The design of the study has previously been presented (15). After uncomplicated invasive revascularization, eligible patients were enrolled in the study after giving written consent. A test dose of ramipril 2.5 mg was given and, if tolerated, patients were assigned randomly to ramipril 5 mg o.d. or matching placebo according to a computer-generated assignment scheme in blocks of four (two ramipril, two placebo), and with stratification according to type of invasive revascularization (CABG or PTCA). Study drug treatment was commenced immediately after randomization. The intended randomization time was five to seven days after CABG, and one to two days after PTCA. The ramipril dose was increased to 10 mg o.d or matching placebo after one month. If this dose was not tolerated, patients were given the highest tolerable dose.
Follow-up.
Follow-up visits were scheduled at one, three and six months after randomization and every six months thereafter. Patients were instructed to contact the study physicians between scheduled visits in case of health-related problems. A median follow-up time of 2.5 years was intended with a minimum follow-up of one year. At each visit, occurrence of any study outcome, use of medication, adverse events and patient compliance with the test drug were recorded.
End points.
The main outcome measures were time to cardiac events. The primary end points were the composite quadruple end point of cardiac death, AMI, development of clinical heart failure or recurrent angina pectoris; and the composite triple end point of cardiac death, AMI or development of clinical heart failure. The limited number of potentially eligible patients at our disposal necessitated the use of composite end points. Thus, the triple-composite end point was constituted of single events on which ACE-I previously had shown benefit, i.e., cardiac death, AMI and heart failure. The quadruple-composite end point additionally included recurrent angina pectoris as a clinical expression of an anti-ischemic and antiatherosclerotic efficacy.
Several secondary end points were predefined. These were double composite end points of cardiac death and AMI, or cardiac death and development of clinical heart failure, and the following single events: mortality due to all causes, cardiac death, development of clinical heart failure, AMI and recurrent angina pectoris.
For patients who died, dates of death were obtained from the Danish Central Person Registry. Causes of death were acquired from hospital records and/or personal interview with relatives. Determination and classification of causes of death were made by the investigators before the treatment allocation code was broken. In patients who suffered AMI during the study period, the diagnosis was confirmed from hospital records. Development of clinical heart failure was defined as the need for open ACE-I treatment, use of diuretics for clinical heart failure as judged by a study physician or hospitalization for heart failure. Recurrent angina pectoris was defined as the need for antianginal drugs for angina pectoris and/or angina pectoris of at least Canadian Cardiovascular Society functional class II in a patient initially free of angina after revascularization. A discussion of the relevance of the end points has been presented previously (15). Furthermore, substudies were carried out, including an echocardiographic study, exercise stress testing and quality of life (15).
Statistics.
Based on an expected cumulative event rate of 30% and a reduction in cardiac events of 40% during ramipril treatment, a significance level of 5% and a power of 80%, power calculation revealed that a sample size of 400 patients was required.

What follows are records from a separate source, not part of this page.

-- ==== Sys2Proof/Machine/Wheelwright.lean ====
section
/-! DEFINITION. The Wheelwright: the rotation of cores under test, slices, judged segments, exposed jobs
(18 R469-R474). -/

namespace Sys2Proof.Machine

/-- The segments of a slice (R470) at a segment time in ns. -/
def State.sliceSize (s : State) (t : Nat) : Nat := 6 * s.toll.beats / (10 * t)

/-- The segment time on a die: 0.5 µs, at the half grade of a job 1 µs (R469). -/
def State.segmentNs (s : State) (d : Nat) : Nat :=
  match s.slotOfDie d with
  | some k => if (s.job k).live && (s.job k).half then 1000 else 500
  | none => 500

def State.whlEnabled (s : State) : Bool := s.field Reg.FUS_WHL_CFG 0 1 == 1

/-- The cores of a cluster that the rotation passes over. -/
def State.skippedCores (s : State) (g : Nat) : List Nat :=
  (s.die (gidDie g)).outCores ((s.die (gidDie g)).physCol (gidY g) (gidX g)) (gidY g)

/-- The next core of the order after `last` (R471). -/
def nextCore (last : Nat) (skip : List Nat) : Option Nat :=
  ((List.range 18).map fun i => (last + 1 + i) % 18).find? fun k => !skip.contains k

/-- Is a core the last of the order that is tested? -/
def lastCore (k : Nat) (skip : List Nat) : Bool := (List.range 18).all fun j => j ≤ k || skip.contains j

/-- The tag of the job that runs on a cluster's die. -/
def State.liveTag (s : State) (g : Nat) : Option (BitVec 16) :=
  match s.slotOfCluster g with
  | some k => if (s.job k).live then some (s.job k).tag else none
  | none => none

/-- A core comes back from its test at a release: as a free spare that has passed, or because rotation ends
(R471). -/
def State.returnCore (s : State) (g : Nat) : State :=
  let skip := s.skippedCores g
  s.modCluster g fun c =>
    match c.whl.core with
    | none => c
    | some k =>
      if c.whl.passed then
        { c with whl := {
          last := k.toNat
          turned := c.whl.turned || lastCore k.toNat skip
          served := c.whl.served.filter fun p => p.1 != k.toNat } }
      else { c with whl := { last := c.whl.last, turned := c.whl.turned, served := c.whl.served } }

/-- The next core leaves for test, its lane moving to a free spare (R471). -/
def State.takeCore (s : State) (g : Nat) : State :=
  match nextCore (s.cluster g).whl.last (s.skippedCores g) with
  | none => s
  | some k =>
    let lane := (s.cluster g).coreMap.findIdx? (· == k)
    let served := match s.liveTag g, lane with
      | some t, some _ => [(k, t)]
      | _, _ => []
    let s := match lane with
      | some l => if (s.spares g).isEmpty then s else s.moveLane g l
      | none => s
    if (s.cluster g).coreMap.contains k then s
    else s.modCluster g fun c =>
      { c with whl := { c.whl with
        core := some (BitVec.ofNat 5 k), seg := 0, reruns := 0, fails := 0, passed := false
        served := c.whl.served ++ served } }

/-- Step 2 of a release on one cluster (R470, R471). A slice whose die entered the round ahead (R202) may stand
unfinished: its segments are still due. -/
def State.rotateCluster (s : State) (g : Nat) : State :=
  let on := s.whlEnabled && s.guarded g
  let s := match (s.cluster g).whl.core with
    | some k => if (s.cluster g).whl.passed || !on || (s.skippedCores g).contains k.toNat then s.returnCore g else s
    | none => s
  if on then
    let s := if (s.cluster g).whl.core = none then s.takeCore g else s
    let n := s.sliceSize (s.segmentNs (gidDie g))
    s.modCluster g fun c =>
      if c.whl.core = none then c
      else if c.whl.sliceLeft = 0 then { c with whl := { c.whl with sliceLeft := n, start := c.whl.seg } }
      else { c with whl := { c.whl with sliceLeft := c.whl.sliceLeft + n } }
  else s

/-- Step 2 of a release on a die: lanes off cores that are out, rotation, and a swap of 8 beats where a lane of a
job whose beats advance moved (R201, R207, R443). -/
def State.rotateDie (s : State) (d : Nat) : State :=
  if s.excluded d || !s.serves (srcDie d) then s
  else
    let maps (s : State) : List (Nat × List Nat) :=
      (s.clusters.filter fun p => gidDie p.1 == d && p.2.coreMap != List.range 16).map fun p => (p.1, p.2.coreMap)
    let old := maps s
    let s := (List.range 1024).foldl (fun s i => s.rotateCluster (1024 * d + i)) (s.fixDie d)
    if maps s = old then s
    else match (s.slotOfDie d).filter fun k => (s.job k).beating with
      | some k => s.modJob k fun j => { j with swapLeft := 8 }
      | none => s


/-- Has every guarded cluster in service tested its last core since the last counted rotation (R474)? -/
def State.allTurned (s : State) : Bool :=
  let gs := (List.range 65536).filter fun g => !s.excluded (gidDie g) && s.serves (srcDie (gidDie g)) && s.guarded g
  !gs.isEmpty && gs.all fun g => (s.cluster g).whl.turned

/-- A rotation in which every guarded cluster has tested all its cores counts, and the next one begins; the register
saturates (R474). A cluster that was out and comes back takes part from then on. -/
def State.countRotations (s : State) : State :=
  if (s.clusters.any fun p => p.2.whl.turned) && s.allTurned then
    { s.bump Reg.FUS_WHL_STATUS 16 16 1 with
      clusters := s.clusters.map fun (p : Nat × Cluster) => (p.1, { p.2 with whl := { p.2.whl with turned := false } }) }
  else s

/-- Step 2 of a release. -/
def State.whlRelease (s : State) : State := ((List.range 64).foldl State.rotateDie s).countRotations

/-! ### Segments (R472, R473) -/

/-- The exposure of a defect: the jobs that the core served since it last passed. A live one stops; the tag of the
most recent one that has ended goes with the event. -/
def State.exposed (s : State) (served : List (BitVec 16)) : Option Nat :=
  (List.range 64).find? fun k => (s.job k).live && served.contains (s.job k).tag

/-- The event of a defect, which stops an exposed job, or the job that lost the die with it (R448), or names the last that
has ended (R473). -/
def State.logDefect (s : State) (d : Nat) (served : List (BitVec 16)) (r : EventRec) : State :=
  match (s.exposed served).or (s.lostJob d), served.getLast? with
  | some k, _ => s.slotFault k r
  | none, some t => s.logEvent { r with jobTag := t, flags := r.flags ||| 16#16 }
  | none, none => s.logEvent r

/-- The jobs (by tag) that a core has served since it last passed (R473). -/
def State.servedBy (s : State) (g core : Nat) : List (BitVec 16) :=
  ((s.cluster g).whl.served.filter fun p => p.1 == core).map (·.2)

/-- The record that a repair added to a die, 0 where it made none. -/
def State.madeSince (s old : State) (d : Nat) : Nat :=
  ((((s.die d).soft.drop (old.die d).soft.length).head?).map (·.toNat)).getD 0

/-- A defect of the core under test (R472): a soft repair of origin 2 and bist cause 0x01. -/
def State.whlDefect (s : State) (g core seg runs : Nat) (loc : BistLoc) : State :=
  let d := gidDie g
  let pc := (s.die d).physCol (gidY g) (gidX g)
  let served := s.servedBy g core
  let old := s
  let s := s.bump Reg.FUS_WHL_COUNTS 0 16 1
  let turn := lastCore core (s.skippedCores g)
  let s := s.modCluster g fun c => { c with whl := { last := core, turned := c.whl.turned || turn, served := c.whl.served } }
  let s := if loc.oneRow then s.addRow d pc (gidY g) core loc.under loc.row.toNat 2
    else s.addCore d pc (gidY g) core 2
  let place := bistPlace loc.bit.toNat loc.under loc.row.toNat
  s.logDefect d served (s.bistEvent g core 0x01 seg runs (s.madeSince old d) place)

/-- A transient (R472). -/
def State.whlTransient (s : State) (g core seg : Nat) (loc : BistLoc) : State :=
  (s.bump Reg.FUS_WHL_COUNTS 16 16 1).logBist g core 0x02 seg 1 0 (bistPlace loc.bit.toNat loc.under loc.row.toNat)

/-- A segment counts as run; the last one ends the test with a pass (R469, R471). -/
def WhlState.next (w : WhlState) : WhlState :=
  if w.seg + 1 < 2400 then { w with seg := w.seg + 1, reruns := 0, fails := 0 }
  else { w with seg := 2400, reruns := 0, fails := 0, passed := true, sliceLeft := 0 }

/-- BIST_SEGMENT_END (R469, R472): a run of the segment ends; a failing one is run twice more. -/
def State.segmentEnd (s : State) (g : Nat) (pass : Bool) (loc : BistLoc) : State :=
  let w := (s.cluster g).whl
  match w.core with
  | none => s
  | some k =>
    if w.sliceLeft = 0 ∨ w.passed then s
    else
      let w := { w with sliceLeft := w.sliceLeft - 1 }
      let put (w : WhlState) : State := s.modCluster g fun c => { c with whl := w }
      if w.reruns = 0 then
        if pass then put w.next else put { w with reruns := 2, fails := 1 }
      else
        let fails := w.fails + (if pass then 0 else 1)
        if w.reruns = 2 then put { w with reruns := 1, fails := fails }
        else if fails ≥ 2 then (put w).whlDefect g k.toNat w.seg fails loc
        else (put w.next).whlTransient g k.toNat w.seg loc

/-- BIST_SEGMENT_END (R469). -/
def execBistSegmentEnd (c : BitVec 16) (pass : Bool) (loc : BistLoc) (s : State) : Answer :=
  .next (s.segmentEnd c.toNat pass loc)

end Sys2Proof.Machine
end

Statistical analyses were carried out using Statistica for Windows version 5.1 software (StatSoft Inc, Tulsa, OK). Analyses were carried out according to the principle of intention to treat, and all p values were two sided. Kaplan-Meier estimates of time from randomization to event of interest were computed, and log-rank test was used for comparison of the two treatment groups, ramipril and placebo. For composite end points, only the first occurrence of any end point was counted in the study. The relative risk was calculated as a hazard ratio and the percent risk reduction was calculated as (1 relative risk). Continuous and categorical variables were compared with unpaired t tests and chi-square tests, respectively.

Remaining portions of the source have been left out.